_To do_
Extract precisely the lines of the entries below, from the first line through the line containing "def execTWaite (tile".
------
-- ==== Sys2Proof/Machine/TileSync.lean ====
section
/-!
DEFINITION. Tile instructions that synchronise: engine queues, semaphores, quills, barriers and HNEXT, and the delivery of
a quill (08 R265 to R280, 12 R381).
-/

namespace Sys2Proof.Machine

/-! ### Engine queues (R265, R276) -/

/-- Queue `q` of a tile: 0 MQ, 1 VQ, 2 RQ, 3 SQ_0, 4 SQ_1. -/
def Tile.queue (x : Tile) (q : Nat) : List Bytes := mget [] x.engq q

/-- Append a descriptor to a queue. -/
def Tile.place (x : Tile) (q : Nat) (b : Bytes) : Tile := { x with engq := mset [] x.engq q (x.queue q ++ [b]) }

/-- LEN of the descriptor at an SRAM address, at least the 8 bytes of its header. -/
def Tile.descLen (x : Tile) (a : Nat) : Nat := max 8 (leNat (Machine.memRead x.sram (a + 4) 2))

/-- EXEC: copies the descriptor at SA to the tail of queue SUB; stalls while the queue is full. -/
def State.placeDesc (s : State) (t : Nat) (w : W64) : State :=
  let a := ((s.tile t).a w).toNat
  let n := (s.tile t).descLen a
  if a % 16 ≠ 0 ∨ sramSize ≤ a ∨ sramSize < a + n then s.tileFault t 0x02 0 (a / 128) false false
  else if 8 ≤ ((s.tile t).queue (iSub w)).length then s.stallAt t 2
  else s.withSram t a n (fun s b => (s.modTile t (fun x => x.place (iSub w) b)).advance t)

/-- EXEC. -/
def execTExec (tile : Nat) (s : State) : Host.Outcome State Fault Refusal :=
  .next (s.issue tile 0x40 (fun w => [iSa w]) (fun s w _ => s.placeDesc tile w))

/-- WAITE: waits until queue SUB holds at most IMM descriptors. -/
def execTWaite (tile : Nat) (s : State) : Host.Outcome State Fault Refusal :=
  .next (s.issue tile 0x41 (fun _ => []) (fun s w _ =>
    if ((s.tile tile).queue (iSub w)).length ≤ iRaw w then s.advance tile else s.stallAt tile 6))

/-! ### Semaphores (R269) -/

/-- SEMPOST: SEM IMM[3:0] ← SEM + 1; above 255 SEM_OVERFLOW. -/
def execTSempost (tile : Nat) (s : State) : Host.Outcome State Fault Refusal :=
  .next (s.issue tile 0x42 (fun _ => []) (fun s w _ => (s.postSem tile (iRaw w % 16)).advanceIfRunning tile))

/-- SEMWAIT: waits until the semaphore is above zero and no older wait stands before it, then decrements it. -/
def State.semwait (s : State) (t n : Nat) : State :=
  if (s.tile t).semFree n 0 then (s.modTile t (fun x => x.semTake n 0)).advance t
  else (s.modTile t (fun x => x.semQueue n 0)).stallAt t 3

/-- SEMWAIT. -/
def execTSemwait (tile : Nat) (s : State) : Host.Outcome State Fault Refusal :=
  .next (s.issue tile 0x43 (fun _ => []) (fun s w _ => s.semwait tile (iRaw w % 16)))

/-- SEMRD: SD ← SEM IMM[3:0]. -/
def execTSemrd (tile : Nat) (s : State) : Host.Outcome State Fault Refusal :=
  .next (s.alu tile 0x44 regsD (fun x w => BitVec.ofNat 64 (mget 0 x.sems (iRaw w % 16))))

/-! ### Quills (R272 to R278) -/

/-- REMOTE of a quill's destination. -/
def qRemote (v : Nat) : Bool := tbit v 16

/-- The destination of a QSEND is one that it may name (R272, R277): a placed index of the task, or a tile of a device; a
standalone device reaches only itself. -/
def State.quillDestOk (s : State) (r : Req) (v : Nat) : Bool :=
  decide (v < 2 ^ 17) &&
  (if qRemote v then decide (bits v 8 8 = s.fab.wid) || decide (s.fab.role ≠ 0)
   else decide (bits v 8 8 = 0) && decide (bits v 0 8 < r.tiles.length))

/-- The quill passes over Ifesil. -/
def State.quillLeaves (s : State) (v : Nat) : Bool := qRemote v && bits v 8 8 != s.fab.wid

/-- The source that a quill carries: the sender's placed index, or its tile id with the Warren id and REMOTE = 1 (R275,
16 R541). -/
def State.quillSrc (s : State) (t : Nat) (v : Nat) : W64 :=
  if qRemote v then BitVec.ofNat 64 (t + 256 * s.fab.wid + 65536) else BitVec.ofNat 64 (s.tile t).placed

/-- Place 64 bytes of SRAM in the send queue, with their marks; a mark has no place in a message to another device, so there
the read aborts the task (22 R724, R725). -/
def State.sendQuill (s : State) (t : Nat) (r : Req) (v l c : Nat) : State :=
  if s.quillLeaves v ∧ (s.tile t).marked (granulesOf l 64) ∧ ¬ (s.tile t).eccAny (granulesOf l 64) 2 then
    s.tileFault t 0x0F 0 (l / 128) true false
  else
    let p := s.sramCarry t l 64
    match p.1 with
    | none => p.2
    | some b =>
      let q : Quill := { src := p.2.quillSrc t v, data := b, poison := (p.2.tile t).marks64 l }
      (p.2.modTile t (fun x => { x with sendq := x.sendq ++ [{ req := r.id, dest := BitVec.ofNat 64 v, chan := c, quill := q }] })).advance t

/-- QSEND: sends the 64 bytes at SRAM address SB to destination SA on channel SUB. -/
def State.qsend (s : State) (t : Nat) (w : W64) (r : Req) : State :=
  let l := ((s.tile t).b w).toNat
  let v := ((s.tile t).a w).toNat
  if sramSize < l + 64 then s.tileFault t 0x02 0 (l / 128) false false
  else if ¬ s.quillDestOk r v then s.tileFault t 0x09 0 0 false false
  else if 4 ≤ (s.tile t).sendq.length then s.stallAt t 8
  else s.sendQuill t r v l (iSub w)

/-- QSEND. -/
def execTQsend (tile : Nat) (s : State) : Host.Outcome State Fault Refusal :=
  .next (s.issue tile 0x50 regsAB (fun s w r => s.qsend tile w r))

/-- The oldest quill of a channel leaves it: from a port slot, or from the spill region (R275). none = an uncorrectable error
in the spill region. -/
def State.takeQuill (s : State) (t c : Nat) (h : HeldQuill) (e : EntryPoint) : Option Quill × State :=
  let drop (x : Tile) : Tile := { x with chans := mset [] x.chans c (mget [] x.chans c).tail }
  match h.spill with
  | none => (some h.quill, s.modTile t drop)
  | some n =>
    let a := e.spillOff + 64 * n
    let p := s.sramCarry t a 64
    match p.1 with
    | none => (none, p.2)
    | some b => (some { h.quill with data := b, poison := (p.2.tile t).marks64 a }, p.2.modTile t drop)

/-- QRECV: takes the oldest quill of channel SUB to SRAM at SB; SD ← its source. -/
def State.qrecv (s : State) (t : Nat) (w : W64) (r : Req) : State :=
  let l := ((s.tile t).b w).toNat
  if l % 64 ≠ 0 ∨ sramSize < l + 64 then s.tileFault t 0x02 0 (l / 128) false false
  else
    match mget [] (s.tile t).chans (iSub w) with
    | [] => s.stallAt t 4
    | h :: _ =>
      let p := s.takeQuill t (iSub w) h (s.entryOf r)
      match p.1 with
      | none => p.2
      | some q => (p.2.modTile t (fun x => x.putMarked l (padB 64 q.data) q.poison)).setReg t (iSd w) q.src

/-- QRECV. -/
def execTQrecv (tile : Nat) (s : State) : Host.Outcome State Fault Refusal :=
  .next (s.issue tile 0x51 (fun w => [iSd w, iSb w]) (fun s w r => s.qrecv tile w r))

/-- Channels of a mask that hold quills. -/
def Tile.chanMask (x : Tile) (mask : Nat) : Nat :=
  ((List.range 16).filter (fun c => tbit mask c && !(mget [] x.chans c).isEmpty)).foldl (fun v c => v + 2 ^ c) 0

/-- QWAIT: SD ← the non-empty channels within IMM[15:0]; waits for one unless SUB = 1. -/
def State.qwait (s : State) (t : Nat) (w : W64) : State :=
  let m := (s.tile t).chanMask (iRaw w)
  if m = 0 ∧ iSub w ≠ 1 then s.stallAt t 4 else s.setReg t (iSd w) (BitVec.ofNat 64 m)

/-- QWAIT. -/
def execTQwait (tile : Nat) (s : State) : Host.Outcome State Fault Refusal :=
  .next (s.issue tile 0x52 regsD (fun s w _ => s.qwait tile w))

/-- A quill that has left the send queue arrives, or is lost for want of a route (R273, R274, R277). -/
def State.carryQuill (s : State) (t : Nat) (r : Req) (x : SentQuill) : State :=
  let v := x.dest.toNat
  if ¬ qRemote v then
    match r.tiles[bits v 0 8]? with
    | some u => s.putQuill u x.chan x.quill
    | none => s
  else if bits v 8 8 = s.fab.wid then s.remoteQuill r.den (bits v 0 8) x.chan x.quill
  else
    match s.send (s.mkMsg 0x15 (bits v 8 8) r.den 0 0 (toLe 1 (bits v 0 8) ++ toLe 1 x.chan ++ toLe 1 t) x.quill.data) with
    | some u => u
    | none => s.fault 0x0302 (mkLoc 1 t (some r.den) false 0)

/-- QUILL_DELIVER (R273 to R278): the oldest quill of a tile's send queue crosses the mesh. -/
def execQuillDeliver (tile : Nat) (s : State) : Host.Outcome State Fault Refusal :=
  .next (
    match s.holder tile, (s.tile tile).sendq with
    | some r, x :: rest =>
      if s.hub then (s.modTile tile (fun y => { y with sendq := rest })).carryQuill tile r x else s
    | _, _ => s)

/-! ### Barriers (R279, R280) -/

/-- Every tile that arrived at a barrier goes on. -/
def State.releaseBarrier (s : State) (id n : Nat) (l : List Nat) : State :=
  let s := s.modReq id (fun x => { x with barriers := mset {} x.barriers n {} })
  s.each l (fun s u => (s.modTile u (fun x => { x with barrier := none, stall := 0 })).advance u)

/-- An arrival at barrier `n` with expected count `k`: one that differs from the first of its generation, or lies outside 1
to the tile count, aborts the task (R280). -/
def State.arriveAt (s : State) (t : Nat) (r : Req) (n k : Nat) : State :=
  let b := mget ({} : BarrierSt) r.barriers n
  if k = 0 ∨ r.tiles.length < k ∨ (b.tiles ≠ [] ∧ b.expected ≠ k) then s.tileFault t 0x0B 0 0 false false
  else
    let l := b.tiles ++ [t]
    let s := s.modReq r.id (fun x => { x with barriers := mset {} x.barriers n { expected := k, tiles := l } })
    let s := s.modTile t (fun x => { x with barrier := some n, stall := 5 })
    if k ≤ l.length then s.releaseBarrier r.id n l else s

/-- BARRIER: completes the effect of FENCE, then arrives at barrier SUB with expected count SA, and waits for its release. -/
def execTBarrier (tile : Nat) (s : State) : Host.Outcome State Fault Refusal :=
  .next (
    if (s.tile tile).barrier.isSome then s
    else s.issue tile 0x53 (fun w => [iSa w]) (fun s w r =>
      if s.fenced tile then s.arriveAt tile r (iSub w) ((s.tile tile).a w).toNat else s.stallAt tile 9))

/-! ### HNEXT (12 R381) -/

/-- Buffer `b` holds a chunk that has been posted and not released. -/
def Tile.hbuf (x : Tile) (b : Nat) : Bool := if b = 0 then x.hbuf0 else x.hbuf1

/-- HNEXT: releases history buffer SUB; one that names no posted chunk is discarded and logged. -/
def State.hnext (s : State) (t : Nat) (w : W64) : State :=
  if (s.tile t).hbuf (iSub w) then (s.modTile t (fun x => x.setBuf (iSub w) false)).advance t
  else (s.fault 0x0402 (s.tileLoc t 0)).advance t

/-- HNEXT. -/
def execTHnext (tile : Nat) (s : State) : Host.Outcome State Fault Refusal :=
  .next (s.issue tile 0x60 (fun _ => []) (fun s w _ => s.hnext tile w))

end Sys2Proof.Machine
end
------
_Problem solution_
-- ==== Sys2Proof/Machine/TileSync.lean ====
section
/-!
DEFINITION. Tile instructions that synchronise: engine queues, semaphores, quills, barriers and HNEXT, and the delivery of
a quill (08 R265 to R280, 12 R381).
-/

namespace Sys2Proof.Machine

/-! ### Engine queues (R265, R276) -/

/-- Queue `q` of a tile: 0 MQ, 1 VQ, 2 RQ, 3 SQ_0, 4 SQ_1. -/
def Tile.queue (x : Tile) (q : Nat) : List Bytes := mget [] x.engq q

/-- Append a descriptor to a queue. -/
def Tile.place (x : Tile) (q : Nat) (b : Bytes) : Tile := { x with engq := mset [] x.engq q (x.queue q ++ [b]) }

/-- LEN of the descriptor at an SRAM address, at least the 8 bytes of its header. -/
def Tile.descLen (x : Tile) (a : Nat) : Nat := max 8 (leNat (Machine.memRead x.sram (a + 4) 2))

/-- EXEC: copies the descriptor at SA to the tail of queue SUB; stalls while the queue is full. -/
def State.placeDesc (s : State) (t : Nat) (w : W64) : State :=
  let a := ((s.tile t).a w).toNat
  let n := (s.tile t).descLen a
  if a % 16 ≠ 0 ∨ sramSize ≤ a ∨ sramSize < a + n then s.tileFault t 0x02 0 (a / 128) false false
  else if 8 ≤ ((s.tile t).queue (iSub w)).length then s.stallAt t 2
  else s.withSram t a n (fun s b => (s.modTile t (fun x => x.place (iSub w) b)).advance t)

/-- EXEC. -/
def execTExec (tile : Nat) (s : State) : Host.Outcome State Fault Refusal :=
  .next (s.issue tile 0x40 (fun w => [iSa w]) (fun s w _ => s.placeDesc tile w))

/-- WAITE: waits until queue SUB holds at most IMM descriptors. -/
def execTWaite (tile : Nat) (s : State) : Host.Outcome State Fault Refusal :=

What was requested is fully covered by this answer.